Scientists at the FDA, in collaboration with external partners, have applied CNNs to analyze FIM images of particles in biotherapeutics. They have shown that CNNs can classify particles with high accuracy and efficiency, and reveal novel features that are not detected by conventional methods. For example, CNNs can distinguish between different types of protein aggregates, such as amorphous or fibrillar, or identify particles that are specific to certain stress conditions, such as shaking or freezing. These features can serve as fingerprints for the quality and stability of the drug product, and help identify the root causes of particle formation.

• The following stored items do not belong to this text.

-- ==== Sys2Proof/Machine/Core.lean ====
section
/-! DEFINITION. The machine that the host runs. -/

def Sys2Proof.core : Host.Core :=
  { State := Sys2Proof.Machine.State, Fault := Sys2Proof.Machine.Fault, Refusal := Sys2Proof.Machine.Refusal,
    step := Sys2Proof.Machine.step, reset := Sys2Proof.Machine.State.reset }
end

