/-- The whole law, with R98, R116, R125, R134 and R144: every block's law and the agreement of the blocks are kept by
every step, from every state in which they hold. -/
def Obligations.StepKeepsWholeLaw : Prop :=
  ∀ s t : State, s.Lawful → step s = .next t → t.Lawful

/-- The state after reset has every law, and its outputs are at rest: ATTN low, the Line released, SDO at high
impedance, and no offer. That State.reset is the part after END_OF_PIN_RESET with SEL high is the model's choice (log
entry 1). -/
def Obligations.ResetStateIsLawful : Prop :=
  State.reset.Lawful ∧ State.reset.PortLaw ∧ State.reset.CountLaw
    ∧ State.reset.attn = false ∧ State.reset.ltx = .recessive ∧ State.reset.sdo = none ∧ State.reset.offer = none

/-- R189, R82 and R191: in a lawful state the Notice Queue holds at most 17 notices, the Frame Queue at most 15 frames
and no more than the Origin records, the Held records and 3 together. -/
def Obligations.LawBoundsTheQueues : Prop :=
  ∀ s : State, s.Lawful →
    s.notices.length ≤ 17 ∧ s.queue.length ≤ 15 ∧ s.queue.length ≤ s.origin.length + s.held.length + 3

/-- Figure 7-1: from a lawful state a step changes the station state only as the figure allows. -/
def Obligations.StationStateFollowsFigure : Prop :=
  ∀ s t : State, s.Lawful → step s = .next t → s.station.mayBecome t.station = true

/-- R166: outside CONFIG no command but a pin reset changes the configuration. -/
def Obligations.ConfigurationIsLocked : Prop :=
  ∀ (s t : State) (c : Instr),
    s.station ≠ .config → c ≠ .pinReset → exec c s = .next t → t.config = s.config
end

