/-! `State.createHeld` -/
@[simp] theorem State.createHeld_pending (s : State) (id : Identity) (a : Attempt) : (s.createHeld id a).pending = s.pending := by
  unfold State.createHeld; dsimp only; (repeat' split) <;> simp
@[simp] theorem State.createHeld_inReset (s : State) (id : Identity) (a : Attempt) : (s.createHeld id a).inReset = s.inReset := by
  unfold State.createHeld; dsimp only; (repeat' split) <;> simp
@[simp] theorem State.createHeld_divider (s : State) (id : Identity) (a : Attempt) : (s.createHeld id a).divider = s.divider := by
  unfold State.createHeld; dsimp only; (repeat' split) <;> simp
@[simp] theorem State.createHeld_config (s : State) (id : Identity) (a : Attempt) : (s.createHeld id a).config = s.config := by
  unfold State.createHeld; dsimp only; (repeat' split) <;> simp
@[simp] theorem State.createHeld_ctl (s : State) (id : Identity) (a : Attempt) : (s.createHeld id a).ctl = s.ctl := by
  unfold State.createHeld; dsimp only; (repeat' split) <;> simp
@[simp] theorem State.createHeld_liu (s : State) (id : Identity) (a : Attempt) : (s.createHeld id a).liu = s.liu := by
  unfold State.createHeld; dsimp only; (repeat' split) <;> simp
@[simp] theorem State.createHeld_table (s : State) (id : Identity) (a : Attempt) : (s.createHeld id a).table = s.table := by
  unfold State.createHeld; dsimp only; (repeat' split) <;> simp
@[simp] theorem State.createHeld_image (s : State) (id : Identity) (a : Attempt) : (s.createHeld id a).image = s.image := by
  unfold State.createHeld; dsimp only; (repeat' split) <;> simp
@[simp] theorem State.createHeld_origin (s : State) (id : Identity) (a : Attempt) : (s.createHeld id a).origin = s.origin := by
  unfold State.createHeld; dsimp only; (repeat' split) <;> simp
@[simp] theorem State.createHeld_serialCounter (s : State) (id : Identity) (a : Attempt) : (s.createHeld id a).serialCounter = s.serialCounter := by
  unfold State.createHeld; dsimp only; (repeat' split) <;> simp
@[simp] theorem State.createHeld_notices (s : State) (id : Identity) (a : Attempt) : (s.createHeld id a).notices = s.notices := by
  unfold State.createHeld; dsimp only; (repeat' split) <;> simp
@[simp] theorem State.createHeld_port (s : State) (id : Identity) (a : Attempt) : (s.createHeld id a).port = s.port := by
  unfold State.createHeld; dsimp only; (repeat' split) <;> simp
@[simp] theorem State.createHeld_address (s : State) (id : Identity) (a : Attempt) : (s.createHeld id a).address = s.address := by simp [State.address]

/-! `State.settleHeld` -/
@[simp] theorem State.settleHeld_pending (s : State) (id : Identity) : (s.settleHeld id).pending = s.pending := by
  unfold State.settleHeld; (repeat' split) <;> simp
@[simp] theorem State.settleHeld_inReset (s : State) (id : Identity) : (s.settleHeld id).inReset = s.inReset := by
  unfold State.settleHeld; (repeat' split) <;> simp
@[simp] theorem State.settleHeld_divider (s : State) (id : Identity) : (s.settleHeld id).divider = s.divider := by
  unfold State.settleHeld; (repeat' split) <;> simp
@[simp] theorem State.settleHeld_config (s : State) (id : Identity) : (s.settleHeld id).config = s.config := by
  unfold State.settleHeld; (repeat' split) <;> simp
@[simp] theorem State.settleHeld_ctl (s : State) (id : Identity) : (s.settleHeld id).ctl = s.ctl := by
  unfold State.settleHeld; (repeat' split) <;> simp
@[simp] theorem State.settleHeld_liu (s : State) (id : Identity) : (s.settleHeld id).liu = s.liu := by
  unfold State.settleHeld; (repeat' split) <;> simp
@[simp] theorem State.settleHeld_table (s : State) (id : Identity) : (s.settleHeld id).table = s.table := by
  unfold State.settleHeld; (repeat' split) <;> simp
@[simp] theorem State.settleHeld_queue (s : State) (id : Identity) : (s.settleHeld id).queue = s.queue := by
  unfold State.settleHeld; (repeat' split) <;> simp
@[simp] theorem State.settleHeld_image (s : State) (id : Identity) : (s.settleHeld id).image = s.image := by
  unfold State.settleHeld; (repeat' split) <;> simp
@[simp] theorem State.settleHeld_origin (s : State) (id : Identity) : (s.settleHeld id).origin = s.origin := by
  unfold State.settleHeld; (repeat' split) <;> simp
@[simp] theorem State.settleHeld_serialCounter (s : State) (id : Identity) : (s.settleHeld id).serialCounter = s.serialCounter := by
  unfold State.settleHeld; (repeat' split) <;> simp
@[simp] theorem State.settleHeld_notices (s : State) (id : Identity) : (s.settleHeld id).notices = s.notices := by
  unfold State.settleHeld; (repeat' split) <;> simp
@[simp] theorem State.settleHeld_port (s : State) (id : Identity) : (s.settleHeld id).port = s.port := by
  unfold State.settleHeld; (repeat' split) <;> simp
@[simp] theorem State.settleHeld_address (s : State) (id : Identity) : (s.settleHeld id).address = s.address := by simp [State.address]

/-! `State.popHeld` -/
@[simp] theorem State.popHeld_pending (s : State) (id : Identity) : (s.popHeld id).pending = s.pending := by
  unfold State.popHeld; dsimp only; (repeat' split) <;> simp
@[simp] theorem State.popHeld_inReset (s : State) (id : Identity) : (s.popHeld id).inReset = s.inReset := by
  unfold State.popHeld; dsimp only; (repeat' split) <;> simp
@[simp] theorem State.popHeld_divider (s : State) (id : Identity) : (s.popHeld id).divider = s.divider := by
  unfold State.popHeld; dsimp only; (repeat' split) <;> simp
@[simp] theorem State.popHeld_config (s : State) (id : Identity) : (s.popHeld id).config = s.config := by
  unfold State.popHeld; dsimp only; (repeat' split) <;> simp
@[simp] theorem State.popHeld_ctl (s : State) (id : Identity) : (s.popHeld id).ctl = s.ctl := by
  unfold State.popHeld; dsimp only; (repeat' split) <;> simp
@[simp] theorem State.popHeld_liu (s : State) (id : Identity) : (s.popHeld id).liu = s.liu := by
  unfold State.popHeld; dsimp only; (repeat' split) <;> simp
@[simp] theorem State.popHeld_table (s : State) (id : Identity) : (s.popHeld id).table = s.table := by
  unfold State.popHeld; dsimp only; (repeat' split) <;> simp
@[simp] theorem State.popHeld_image (s : State) (id : Identity) : (s.popHeld id).image = s.image := by
  unfold State.popHeld; dsimp only; (repeat' split) <;> simp
@[simp] theorem State.popHeld_origin (s : State) (id : Identity) : (s.popHeld id).origin = s.origin := by
  unfold State.popHeld; dsimp only; (repeat' split) <;> simp
@[simp] theorem State.popHeld_serialCounter (s : State) (id : Identity) : (s.popHeld id).serialCounter = s.serialCounter := by
  unfold State.popHeld; dsimp only; (repeat' split) <;> simp
@[simp] theorem State.popHeld_notices (s : State) (id : Identity) : (s.popHeld id).notices = s.notices := by
  unfold State.popHeld; dsimp only; (repeat' split) <;> simp
@[simp] theorem State.popHeld_port (s : State) (id : Identity) : (s.popHeld id).port = s.port := by
  unfold State.popHeld; dsimp only; (repeat' split) <;> simp
@[simp] theorem State.popHeld_address (s : State) (id : Identity) : (s.popHeld id).address = s.address := by simp [State.address]

/-! `State.setOrigin` -/
@[simp] theorem State.setOrigin_pending (s : State) (n : Serial) (g : OriginRecord → OriginRecord) : (s.setOrigin n g).pending = s.pending := rfl
@[simp] theorem State.setOrigin_inReset (s : State) (n : Serial) (g : OriginRecord → OriginRecord) : (s.setOrigin n g).inReset = s.inReset := rfl
@[simp] theorem State.setOrigin_divider (s : State) (n : Serial) (g : OriginRecord → OriginRecord) : (s.setOrigin n g).divider = s.divider := rfl
@[simp] theorem State.setOrigin_config (s : State) (n : Serial) (g : OriginRecord → OriginRecord) : (s.setOrigin n g).config = s.config := rfl
@[simp] theorem State.setOrigin_ctl (s : State) (n : Serial) (g : OriginRecord → OriginRecord) : (s.setOrigin n g).ctl = s.ctl := rfl
@[simp] theorem State.setOrigin_liu (s : State) (n : Serial) (g : OriginRecord → OriginRecord) : (s.setOrigin n g).liu = s.liu := rfl
@[simp] theorem State.setOrigin_table (s : State) (n : Serial) (g : OriginRecord → OriginRecord) : (s.setOrigin n g).table = s.table := rfl
@[simp] theorem State.setOrigin_queue (s : State) (n : Serial) (g : OriginRecord → OriginRecord) : (s.setOrigin n g).queue = s.queue := rfl
@[simp] theorem State.setOrigin_image (s : State) (n : Serial) (g : OriginRecord → OriginRecord) : (s.setOrigin n g).image = s.image := rfl
@[simp] theorem State.setOrigin_held (s : State) (n : Serial) (g : OriginRecord → OriginRecord) : (s.setOrigin n g).held = s.held := rfl
@[simp] theorem State.setOrigin_serialCounter (s : State) (n : Serial) (g : OriginRecord → OriginRecord) : (s.setOrigin n g).serialCounter = s.serialCounter := rfl
@[simp] theorem State.setOrigin_notices (s : State) (n : Serial) (g : OriginRecord → OriginRecord) : (s.setOrigin n g).notices = s.notices := rfl
@[simp] theorem State.setOrigin_port (s : State) (n : Serial) (g : OriginRecord → OriginRecord) : (s.setOrigin n g).port = s.port := rfl
@[simp] theorem State.setOrigin_address (s : State) (n : Serial) (g : OriginRecord → OriginRecord) : (s.setOrigin n g).address = s.address := by simp [State.address]

/-! `State.closeOrigin` -/
@[simp] theorem State.closeOrigin_pending (s : State) (k : Serial) (o : FinalOutcome) (n : Notice) : (s.closeOrigin k o n).pending = s.pending := by
  simp [State.closeOrigin]
@[simp] theorem State.closeOrigin_inReset (s : State) (k : Serial) (o : FinalOutcome) (n : Notice) : (s.closeOrigin k o n).inReset = s.inReset := by
  simp [State.closeOrigin]
@[simp] theorem State.closeOrigin_divider (s : State) (k : Serial) (o : FinalOutcome) (n : Notice) : (s.closeOrigin k o n).divider = s.divider := by
  simp [State.closeOrigin]
@[simp] theorem State.closeOrigin_config (s : State) (k : Serial) (o : FinalOutcome) (n : Notice) : (s.closeOrigin k o n).config = s.config := by
  simp [State.closeOrigin]
@[simp] theorem State.closeOrigin_ctl (s : State) (k : Serial) (o : FinalOutcome) (n : Notice) : (s.closeOrigin k o n).ctl = s.ctl := by
  simp [State.closeOrigin]
@[simp] theorem State.closeOrigin_liu (s : State) (k : Serial) (o : FinalOutcome) (n : Notice) : (s.closeOrigin k o n).liu = s.liu := by
  simp [State.closeOrigin]
@[simp] theorem State.closeOrigin_table (s : State) (k : Serial) (o : FinalOutcome) (n : Notice) : (s.closeOrigin k o n).table = s.table := by
  simp [State.closeOrigin]
@[simp] theorem State.closeOrigin_queue (s : State) (k : Serial) (o : FinalOutcome) (n : Notice) : (s.closeOrigin k o n).queue = s.queue := by
  simp [State.closeOrigin]
@[simp] theorem State.closeOrigin_image (s : State) (k : Serial) (o : FinalOutcome) (n : Notice) : (s.closeOrigin k o n).image = s.image := by
  simp [State.closeOrigin]
@[simp] theorem State.closeOrigin_held (s : State) (k : Serial) (o : FinalOutcome) (n : Notice) : (s.closeOrigin k o n).held = s.held := by
  simp [State.closeOrigin]
@[simp] theorem State.closeOrigin_serialCounter (s : State) (k : Serial) (o : FinalOutcome) (n : Notice) : (s.closeOrigin k o n).serialCounter = s.serialCounter := by
  simp [State.closeOrigin]
@[simp] theorem State.closeOrigin_port (s : State) (k : Serial) (o : FinalOutcome) (n : Notice) : (s.closeOrigin k o n).port = s.port := by
  simp [State.closeOrigin]
@[simp] theorem State.closeOrigin_address (s : State) (k : Serial) (o : FinalOutcome) (n : Notice) : (s.closeOrigin k o n).address = s.address := by simp [State.address]

/-! `State.postWithdraw` -/
@[simp] theorem State.postWithdraw_pending (s : State) (n : Serial) : (s.postWithdraw n).pending = s.pending := by
  simp [State.postWithdraw]
@[simp] theorem State.postWithdraw_inReset (s : State) (n : Serial) : (s.postWithdraw n).inReset = s.inReset := by
  simp [State.postWithdraw]
@[simp] theorem State.postWithdraw_divider (s : State) (n : Serial) : (s.postWithdraw n).divider = s.divider := by
  simp [State.postWithdraw]
@[simp] theorem State.postWithdraw_config (s : State) (n : Serial) : (s.postWithdraw n).config = s.config := by
  simp [State.postWithdraw]
@[simp] theorem State.postWithdraw_ctl (s : State) (n : Serial) : (s.postWithdraw n).ctl = s.ctl := by
  simp [State.postWithdraw]
@[simp] theorem State.postWithdraw_liu (s : State) (n : Serial) : (s.postWithdraw n).liu = s.liu := by
  simp [State.postWithdraw]
@[simp] theorem State.postWithdraw_table (s : State) (n : Serial) : (s.postWithdraw n).table = s.table := by
  simp [State.postWithdraw]
@[simp] theorem State.postWithdraw_image (s : State) (n : Serial) : (s.postWithdraw n).image = s.image := by
  simp [State.postWithdraw]
@[simp] theorem State.postWithdraw_held (s : State) (n : Serial) : (s.postWithdraw n).held = s.held := by
  simp [State.postWithdraw]
@[simp] theorem State.postWithdraw_origin (s : State) (n : Serial) : (s.postWithdraw n).origin = s.origin := by
  simp [State.postWithdraw]
@[simp] theorem State.postWithdraw_serialCounter (s : State) (n : Serial) : (s.postWithdraw n).serialCounter = s.serialCounter := by
  simp [State.postWithdraw]
@[simp] theorem State.postWithdraw_notices (s : State) (n : Serial) : (s.postWithdraw n).notices = s.notices := by
  simp [State.postWithdraw]
@[simp] theorem State.postWithdraw_port (s : State) (n : Serial) : (s.postWithdraw n).port = s.port := by
  simp [State.postWithdraw]
@[simp] theorem State.postWithdraw_address (s : State) (n : Serial) : (s.postWithdraw n).address = s.address := by simp [State.address]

The use of AI/ML for biotherapeutics evaluation is an emerging and promising field that can enhance the understanding and characterization of these complex products. AI/ML can also complement and augment the existing analytical methods, and provide new insights and perspectives for the regulatory science of biotherapeutics. The FDA is committed to advancing and applying AI/ML to support the development and evaluation of safe and effective biotherapeutics for the benefit of public health.